Anthony Liguori <address@hidden> writes:

> Paul Brook wrote:
>> On Thursday 16 April 2009, Mark McLoughlin wrote:
>>   
>>> However, the way I see it is that the VLANClientState should "own" the
>>> PCIDevice, not the other way around - e.g. you want to free the device,
>>> you should do qemu_del_vlan_client(), rather than
>>> pci_device_unregister().
>>>     
>>
>> I disagree.
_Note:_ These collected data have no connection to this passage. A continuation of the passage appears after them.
-- ==== Sys2Proof/Machine/Descriptors.lean ====
section
/-! DEFINITION. The static decoding of every sequencer command (R218): lengths, reserved bits and BAD_FIELD values, and
each command's own checks, in the manual's order. -/

namespace Sys2Proof.Machine

/-! ### PRESS (R304, R312, R313) -/

/-- ACT of a PRESS, RACK or SOLVE word 1. -/
def prAct (w : List Word) : Nat := wbits (wordAt w 1) 2 0
def prEntry (w : List Word) : Nat := wbits (wordAt w 1) 10 8
def prBlock (w : List Word) : Nat := wbits (wordAt w 1) 39 16
/-- The zero words of a list of indices. -/
def zeroWords (w : List Word) (l : List Nat) : Bool := l.all (fun k => wordAt w k == 0)

/-- BAD_FIELD checks of PRESS. -/
def pressFieldOk (w : List Word) : Bool :=
  let w1 := wordAt w 1
  let w2 := wordAt w 2
  let w3 := wordAt w 3
  let w4 := wordAt w 4
  let w6 := wordAt w 6
  let unit01 (n : Nat) : Bool := let v := decodeF fp32 n; !v.isNan && leV .zero v && leV v .one
  match prAct w with
  | 0 =>
    let dim := wbits w2 51 40
    let cnt := wbits w3 16 10
    wbits w1 7 4 == 0 && wbits w1 15 11 == 0 && wbits w1 63 56 == 0 && wbits w2 63 52 == 0
      && decide (1 ≤ dim) && decide (dim ≤ 2048) && decide (1 ≤ cnt) && decide (cnt ≤ 96)
      && decide (wbits w3 9 0 + cnt ≤ subCount dim) && wbits w3 23 17 == 0
      && decide (wbits w3 63 24 + wbits w4 23 0 ≤ 2 ^ 40) && wbits w4 31 25 == 0
      && (wbit w4 24 || wbits w4 63 32 == 0) && zeroWords w [5, 6, 7]
  | 1 => wbits w1 7 3 == 0 && wbits w1 63 11 == 0 && zeroWords w [3, 4, 5, 6, 7]
  | 2 =>
    let src := wbits w1 4 3
    let dim := wbits w6 28 17
    let cnt := wbits w6 16 10
    src != 3 && wbits w1 7 5 == 0 && (src == 0 || prEntry w == 0) && wbits w1 15 11 == 0 && wbits w1 63 40 == 0
      && (src == 1 || w2 == 0) && unit01 (wbits (wordAt w 5) 31 0) && unit01 (wbits (wordAt w 5) 63 32)
      && decide (1 ≤ dim) && decide (dim ≤ 2048) && decide (1 ≤ cnt) && decide (wbits w6 9 0 + cnt ≤ subCount dim)
      && wbits w6 63 29 == 0 && wordAt w 7 == 0
  | _ => false

/-- TIER of an address in a word. -/
def tierOf (w : Word) : Nat := wbits w 63 60

/-- The further static checks of PRESS. -/
def pressOwn (w : List Word) : Nat :=
  let recOk (a : Word) : List Nat :=
    [chk (tierOf a == 1 || tierOf a == 2) stBadTier, chk (a.toNat % 4096 == 0) stBadAlign]
  match prAct w with
  | 0 => chk (wbits (wordAt w 4) 63 32 % 8 == 0) stBadAlign
  | 1 => firstBad (recOk (wordAt w 2))
  | _ =>
    firstBad ((if wbits (wordAt w 1) 4 3 = 1 then recOk (wordAt w 2) else [])
      ++ [chk (tierOf (wordAt w 3) == 2 && tierOf (wordAt w 4) == 2) stBadTier,
          chk ((wordAt w 3).toNat % 4096 == 0 && (wordAt w 4).toNat % 4096 == 0) stBadAlign])

/-! ### All commands -/

/-! ### RACK (R264, R265) -/

/-- Fields of RACK. -/
def rkFmt (w : List Word) : Nat := wbits (wordAt w 1) 7 4
def rkSpill (w : List Word) : Nat := wbits (wordAt w 1) 9 8
def rkTag (w : List Word) : Nat := wbits (wordAt w 1) 47 16
def rkAddr (w : List Word) : Nat := wbits (wordAt w 2) 31 0
def rkStride (w : List Word) : Nat := wbits (wordAt w 2) 55 32
def rkRows (w : List Word) : Nat := wbits (wordAt w 3) 23 0
def rkRowBytes (w : List Word) : Nat := wbits (wordAt w 3) 47 24

/-- BAD_FIELD checks of RACK. -/
def rackFieldOk (w : List Word) : Bool :=
  let w1 := wordAt w 1
  let a := prAct w
  decide (a ≤ 4) && wbits w1 3 3 == 0 && (decide (a ≤ 2) || rkFmt w == 0)
    && (if a = 0 then rkSpill w != 3 else rkSpill w == 0) && wbits w1 15 10 == 0 && (a != 4 || rkTag w == 0)
    && wbits w1 63 48 == 0 && wbits (wordAt w 2) 63 56 == 0 && wbits (wordAt w 3) 63 48 == 0
    && (decide (a ≤ 2) || zeroWords w [2, 3]) && zeroWords w [4, 5, 6, 7]

/-- The further static checks of RACK: the format, then checks 1–3 of R265. -/
def rackOwn (w : List Word) : Nat :=
  if 3 ≤ prAct w then stOK
  else if ¬ [0, 1, 6, 7].contains (rkFmt w) then stBadFormat
  else if rkRows w = 0 ∨ rkRowBytes w = 0 then stOK
  else firstBad [chk (rkRows w == 1 || decide (rkRowBytes w ≤ rkStride w)) stBadField,
    chk (rkAddr w % 64 == 0 && rkStride w % 64 == 0 && rkRowBytes w % 64 == 0) stBadAlign]

/-! ### SOLVE (R338, R339) -/

/-- Fields of a solve descriptor. -/
def svChol (w : List Word) : Bool := wbit (wordAt w 1) 0
def svPexp (w : List Word) : Nat := wbits (wordAt w 1) 2 1
def svDim (w : List Word) : Nat := wbits (wordAt w 1) 15 4
def svInstall (w : List Word) : Bool := wbit (wordAt w 1) 16
def svWarm (w : List Word) : Bool := wbit (wordAt w 1) 17
def svPrio (w : List Word) : Bool := wbit (wordAt w 1) 18
def svFixed (w : List Word) : Bool := wbit (wordAt w 1) 19
def svDclass (w : List Word) : Bool := wbit (wordAt w 1) 20
def svCap (w : List Word) : Nat := max 1 (wbits (wordAt w 1) 31 24)
def svScq (w : List Word) : Nat := wbits (wordAt w 1) 41 32
def svStag (w : List Word) : Nat := wbits (wordAt w 1) 63 48
def svEntry (w : List Word) : Nat := wbits (wordAt w 2) 11 0
def svPart (w : List Word) : Nat := wbits (wordAt w 2) 31 16
def svDeadline (w : List Word) : Nat := wbits (wordAt w 2) 55 32
def svDamp (w : List Word) : FVal := decodeF fp32 (wbits (wordAt w 3) 31 0)
def svTol (w : List Word) : FVal := decodeF fp32 (wbits (wordAt w 3) 63 32)
def svIthr (w : List Word) : FVal := decodeF fp32 (wbits (wordAt w 4) 31 0)
def svIn (w : List Word) (k : Nat) : Nat := (wordAt w (5 + k)).toNat
def svOut (w : List Word) : Nat := (wordAt w 7).toNat
def svWork (w : List Word) : Nat := (wordAt w 8).toNat
def svBlock (w : List Word) : Nat := wbits (wordAt w 9) 23 0
/-- Whether the root table entry is used (R338). -/
def svUsesEntry (w : List Word) : Bool := svInstall w || svWarm w

/-- BAD_FIELD values of a solve descriptor. -/
def solveFieldOk (w : List Word) : Bool :=
  let w1 := wordAt w 1
  let num (v : FVal) : Bool := v.isFin && !ltV v .zero
  !(svChol w && svPexp w != 0) && wbits w1 3 3 == 0 && decide (svDim w ≤ 2048) && !(svWarm w && svChol w)
    && wbits w1 23 21 == 0 && wbits w1 47 42 == 0 && (svUsesEntry w || svEntry w == 0) && wbits (wordAt w 2) 15 12 == 0
    && wbits (wordAt w 2) 63 56 == 0 && num (svDamp w) && num (svTol w) && num (svIthr w) && !ltV (svIthr w) (svTol w)
    && wbits (wordAt w 4) 63 32 == 0 && !(svFixed w && svIn w 1 != 0) && (svInstall w == (svOut w == 0))
    && wbits (wordAt w 9) 63 24 == 0 && zeroWords w [10, 11, 12, 13, 14, 15]

/-- Addresses of a solve descriptor in use. -/
def solveAddrs (w : List Word) : List Nat :=
  [svIn w 0, svWork w] ++ (if svFixed w then [] else [svIn w 1]) ++ (if svInstall w then [] else [svOut w])

/-- Checks 3 and 4 of R339; a trivial solve passes them. -/
def solveOwn (w : List Word) : Nat :=
  if svDim w = 0 then stOK
  else firstBad [chk ((solveAddrs w).all (fun a => bits a 63 60 == 2)) stBadTier,
    chk ((solveAddrs w).all (fun a => a % 4096 == 0)) stBadAlign]

/-! ### UPDATE (R375, R377) -/

/-- Fields of UPDATE. -/
def upPatch (w : List Word) : Nat := wbits (wordAt w 1) 7 0
def upAct (w : List Word) : Nat := wbits (wordAt w 2) 2 0
def upRule (w : List Word) : Nat := wbits (wordAt w 2) 4 3
def upClassC (w : List Word) : Bool := wbit (wordAt w 2) 5
def upRowsel (w : List Word) : Bool := wbit (wordAt w 2) 6
def upFreeze (w : List Word) : Nat := wbits (wordAt w 2) 8 7
def upLuse (w : List Word) : Bool := wbit (wordAt w 2) 9
def upRuse (w : List Word) : Bool := wbit (wordAt w 2) 10
def upArea (w : List Word) : Nat := wbits (wordAt w 2) 12 11
def upTensor (w : List Word) : Nat := wbits (wordAt w 2) 39 16
def upRows (w : List Word) : Nat := wbits (wordAt w 3) 31 0
def upLen (w : List Word) : Nat := wbits (wordAt w 3) 55 32
def upNlist (w : List Word) : Nat := wbits (wordAt w 4) 31 0
def upRreg (w : List Word) : Nat := wbits (wordAt w 4) 35 32
def upEntryL (w : List Word) : Nat := wbits (wordAt w 4) 47 36
def upEntryR (w : List Word) : Nat := wbits (wordAt w 4) 59 48
def upData (w : List Word) : Nat := (wordAt w 5).toNat
def upList (w : List Word) : Nat := (wordAt w 6).toNat
def upHdr (w : List Word) : Nat := (wordAt w 7).toNat
def upMom (w : List Word) : Nat := (wordAt w 8).toNat
def upMst (w : List Word) : Nat := (wordAt w 9).toNat
def upWc (w : List Word) : Nat := (wordAt w 10).toNat
def upFmask (w : List Word) : Nat := (wordAt w 11).toNat
def upPdir (w : List Word) : Nat := (wordAt w 12).toNat
/-- Code of immediate slot i. -/
def upImm (w : List Word) (i : Nat) : Nat := wbits (wordAt w (13 + i / 2)) (32 * (i % 2) + 31) (32 * (i % 2))
def upMaxage (w : List Word) : Nat := wbits (wordAt w 17) 31 0

/-- The root entry of FETCH with AREA = 2. -/
def upRoot (w : List Word) : Bool := upAct w == 1 && upArea w == 2

/-- Check 1 of R377: the BAD_FIELD values of R375. -/
def updFieldOk (w : List Word) : Bool :=
  let w2 := wordAt w 2
  let a := upAct w
  let lr := upLuse w || upRuse w
  wbits (wordAt w 1) 63 8 == 0 && decide (a ≤ 3) && upFreeze w != 3 && (if a = 0 then lr == (upRule w == 3) else !lr)
    && !(a == 1 && upArea w == 1 && !upClassC w) && !(a == 2 && (upArea w != 1 || !upClassC w)) && !((a == 0 || a == 3) && upArea w != 0)
    && wbits w2 15 13 == 0 && wbits w2 63 40 == 0 && wbits (wordAt w 3) 63 56 == 0
    && (upLuse w || upRoot w || upEntryL w == 0) && (upRuse w || upEntryR w == 0) && (lr || upRoot w || upRreg w == 0)
    && wbits (wordAt w 4) 63 60 == 0 && (upRowsel w || upList w == 0) && (upFreeze w == 2 || upFmask w == 0)
    && (upRule w == 3 || upPdir w == 0) && wbits (wordAt w 17) 63 32 == 0

/-- Check 2 of R377: the command makes no access. -/
def upNothing (w : List Word) : Bool := upRows w == 0 || upLen w == 0 || (upRowsel w && upNlist w == 0)

/-- Checks 3 and 4 of R377. -/
def updOwn (w : List Word) : Nat :=
  if upNothing w then stOK
  else
    let t (a : Nat) : Nat := bits a 63 60
    let dram := if upClassC w then 3 else 2
    let mem (a : Nat) : Bool := t a == 2 || t a == 3
    let data := t (upData w)
    let tiers := t (upHdr w) == dram && t (upMom w) == dram && (upRule w != 3 || t (upPdir w) == dram) && t (upMst w) == 3
      && (if upClassC w then t (upWc w) == 3 else decide (t (upWc w) ≤ 1)) && (upFreeze w != 2 || mem (upFmask w))
      && (!upRowsel w || mem (upList w))
      && (match upAct w with | 0 => data == dram | 1 => decide (1 ≤ data) && decide (data ≤ 4) | _ => decide (1 ≤ data) && decide (data ≤ 3))
    let areas := [upHdr w, upMom w, upMst w, upWc w, upData w] ++ (if upRule w = 3 then [upPdir w] else [])
      ++ (if upFreeze w = 2 then [upFmask w] else [])
    firstBad [chk tiers stBadTier, chk (areas.all (fun a => a % 4096 == 0) && (!upRowsel w || upList w % 64 == 0)) stBadAlign]

/-! ### COLL (R462) -/

/-- Fields of COLL. -/
def clOp (w : List Word) : Nat := wbits (wordAt w 1) 3 0
def clAlg (w : List Word) : Nat := wbits (wordAt w 1) 5 4
def clWiden (w : List Word) : Bool := wbit (wordAt w 1) 6
def clNormacc (w : List Word) : Bool := wbit (wordAt w 1) 7
def clDraw (w : List Word) : Nat := wbits (wordAt w 1) 15 8
def clCid (w : List Word) : Nat := wbits (wordAt w 1) 31 16
def clGid (w : List Word) : Nat := wbits (wordAt w 1) 47 32
def clSfmt (w : List Word) : Nat := wbits (wordAt w 1) 51 48
def clDfmt (w : List Word) : Nat := wbits (wordAt w 1) 55 52
def clIdx0 (w : List Word) : Nat := wbits (wordAt w 2) 39 0
def clTensor (w : List Word) : Nat := wbits (wordAt w 2) 63 40
def clCount (w : List Word) : Nat := wbits (wordAt w 3) 39 0
def clSrc (w : List Word) : Nat := (wordAt w 4).toNat
def clDst (w : List Word) : Nat := (wordAt w 5).toNat
def clPeer (w : List Word) : Nat := wbits (wordAt w 6) 12 0
def clPt (w : List Word) : Nat := wbits (wordAt w 6) 19 16
def clScnt (w : List Word) : Nat := (wordAt w 7).toNat
def clRmask (w : List Word) : Nat := (wordAt w 8).toNat
def clRcnt (w : List Word) : Nat := (wordAt w 9).toNat
def clRowBytes (w : List Word) : Nat := wbits (wordAt w 10) 23 0
def clSrows (w : List Word) : Nat := wbits (wordAt w 10) 47 24
def clRet (w : List Word) : Bool := wbit (wordAt w 10) 48

/-- BAD_FIELD values of COLL. -/
def collFieldOk (w : List Word) : Bool :=
  let o := clOp w
  decide (o ≤ 7) && !(clAlg w == 1 && o != 0 && o != 2) && !(clAlg w == 3 && o != 1) && !(clAlg w != 0 && decide (3 ≤ o))
    && !(clWiden w && o != 1) && !(clNormacc w && o != 0 && o != 2) && wbits (wordAt w 1) 63 56 == 0
    && !(o == 4 && (clGid w != 0 || clSfmt w != 0 || clDfmt w != 0 || clCount w != 0 || clSrc w != 0 || clDst w != 0))
    && !(decide (3 ≤ o) && wordAt w 2 != 0) && wbits (wordAt w 3) 63 40 == 0
    && (decide (5 ≤ o) || clPeer w == 0) && wbits (wordAt w 6) 15 13 == 0 && (o == 3 || clPt w == 0)
    && wbits (wordAt w 6) 63 20 == 0 && (o == 3 || zeroWords w [7, 8, 9, 10]) && wbits (wordAt w 10) 63 49 == 0
    && wordAt w 11 == 0

/-- The further static checks of COLL; no code from 0x8 up is executed anywhere (R61, R462). -/
def collOwn (w : List Word) : Nat :=
  let o := clOp w
  let tier (a : Nat) : Bool := decide (1 ≤ bits a 63 60) && decide (bits a 63 60 ≤ 3)
  if o = 4 then stOK
  else firstBad [
    chk (!(o == 0 || o == 2) || (decide (clSfmt w ≤ 1) && decide (clDfmt w ≤ 1))) stBadFormat,
    chk (decide (clSfmt w ≤ 7) && decide (clDfmt w ≤ 7)) stBadFormat,
    chk (tier (clSrc w) && tier (clDst w)) stBadTier,
    chk (clSrc w % 64 == 0 && clDst w % 64 == 0) stBadAlign,
    chk (o != 3 || clRowBytes w % 64 == 0) stBadAlign]

/-- Whether the reserved bits and BAD_FIELD values of a command's own words are in order (R218 step 3). -/
def fieldOk (w : List Word) (region : Nat) : Bool :=
  let w1 := wordAt w 1
  wbits (wordAt w 0) 63 56 == 0 &&
  match hdrOp (wordAt w 0) with
  | 0x03 => wbits w1 63 26 == 0
  | 0x04 => wbits w1 63 18 == 0 && decide (wbits w1 17 14 ≤ 8)
  | 0x05 => wbits w1 63 10 == 0
  | 0x06 => wbits w1 63 7 == 0 && (wbit w1 6 || wbits (wordAt w 2) 63 55 == 0)
  | 0x07 => wbits w1 63 56 == 0 && wbits (wordAt w 2) 63 48 == 0
  | 0x08 => wbits w1 7 3 == 0 && wbits w1 63 9 == 0 && decide (1 ≤ wbits w1 2 0) && decide (wbits w1 2 0 ≤ 5)
      && !(wbits w1 2 0 == 4 && wbit w1 8)
  | 0x09 => wbits w1 63 24 == 0 && decide (wbits w1 23 16 < 16)
  | 0x0A => wbits w1 63 52 == 0 && decide (wbits w1 51 48 ≤ 8)
  | 0x10 => mmFieldOk w region
  | 0x11 => wbits w1 63 8 == 0
      && (List.range 8).all (fun i => !bit w1.toNat i || decide (i < chNimm (w.drop 2)))
  | 0x12 => wbits (wordAt w 3) 63 56 == 0 && wbits (wordAt w 4) 63 48 == 0 && wbits (wordAt w 5) 63 48 == 0
  | 0x20 => collFieldOk w
  | 0x21 => updFieldOk w
  | 0x22 => solveFieldOk w
  | 0x23 => pressFieldOk w
  | 0x24 => rackFieldOk w
  | _ => true

/-- A command's own static checks (R218 step 4). `fusedMN` holds M and N of the MATMUL before a fused CHAIN. -/
def ownChecks (w : List Word) (fusedMN : Option (Nat × Nat)) : Nat :=
  let w1 := wordAt w 1
  match hdrOp (wordAt w 0) with
  | 0x04 => chk (hdrLen (wordAt w 0) == max 2 (2 + wbits w1 17 14)) stBadLen
  | 0x06 =>
    if wbit w1 6 then stOK
    else
      let a := wbits (wordAt w 2) 31 0
      let n := wbits (wordAt w 2) 54 32
      firstBad [chk (a % 64 == 0) stBadAlign,
        chk (decide (0x01000000 ≤ a) && decide (a + 8 * n ≤ 0x02FC0000)) stBadAddr]
  | 0x07 =>
    let a := wbits w1 31 0
    let n := wbits w1 55 32
    if n = 0 then stOK
    else firstBad [chk (a % 64 == 0) stBadAlign,
      chk (decide (0x01000000 ≤ a) && decide (a + 32 * n ≤ 0x02FC0000)) stBadAddr]
  | 0x10 => mmOwnChecks w
  | 0x11 =>
    let b := w.drop 2
    if chSrc b = 0 ∧ fusedMN.isNone then stBadChain else chainChecks b fusedMN
  | 0x12 => xferStatic w
  | 0x20 => collOwn w
  | 0x21 => updOwn w
  | 0x22 => solveOwn w
  | 0x23 => pressOwn w
  | 0x24 => rackOwn w
  | _ => stOK

/-- The static decoding of a command of n words in its packet or routine (R218): its status. -/
def decodeStatus (w : List Word) (n region : Nat) (fusedMN : Option (Nat × Nat)) : Nat :=
  let h := wordAt w 0
  match opLen (hdrOp h) with
  | none => stBadOpcode
  | some (lo, hi) =>
    firstBad [chk (decide (lo ≤ hdrLen h) && decide (hdrLen h ≤ hi) && hdrLen h == n) stBadLen,
      chk (fieldOk w region) stBadField, ownChecks w fusedMN]

end Sys2Proof.Machine
end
This makes it impossible to have multiport devices.
>> The controlling entity should be the device, not the vlan interface.
>>   
>
> I agree.  The biggest problem with the current API (and most QEMU
> APIs) is there's no way to associate host configuration with the
> function's devices implement.  Instead, host configurations are
> associated with actual devices which implies that all devices
> implement one function.  This is clearly wrong.
>
> For example, the way this all should work is (ignore the current VLAN
> concept in QEMU, it's orthogonal to this discussion):
>
> 1) Network backend is created.  As part of the configuration of the
> backend, a unique device identifier is associated with it.
> 2) A PCI device is created.
>  a) The PCI device creates one or more Network frontends.  Each
> frontend carries the device identifier and perhaps something like a
> port id.
>  b) When the PCI device is destroyed, it destroys any frontends it owns.
>
> The unique device identifier could be a device tree path, or it could
> be something more opaque that is later correlated to a device tree
> path.
>
> Regards,
>
> Anthony Liguori

The machine configuration patch is designed for such a separation.  A
target device can be connected to host artifacts.  The connection is a
tree node UID.  Currently the node address, but it could be anything; we
could use small integer handles or textual labels.

The initial implementation of a device is a simple wrapper around
existing device interfaces.  This is intentional.  It lets us convert to
the new device interface device by device.  Such a conversion involves
disentangling host and target part, putting the former in suitable host
artifacts, leaving the latter in the target device.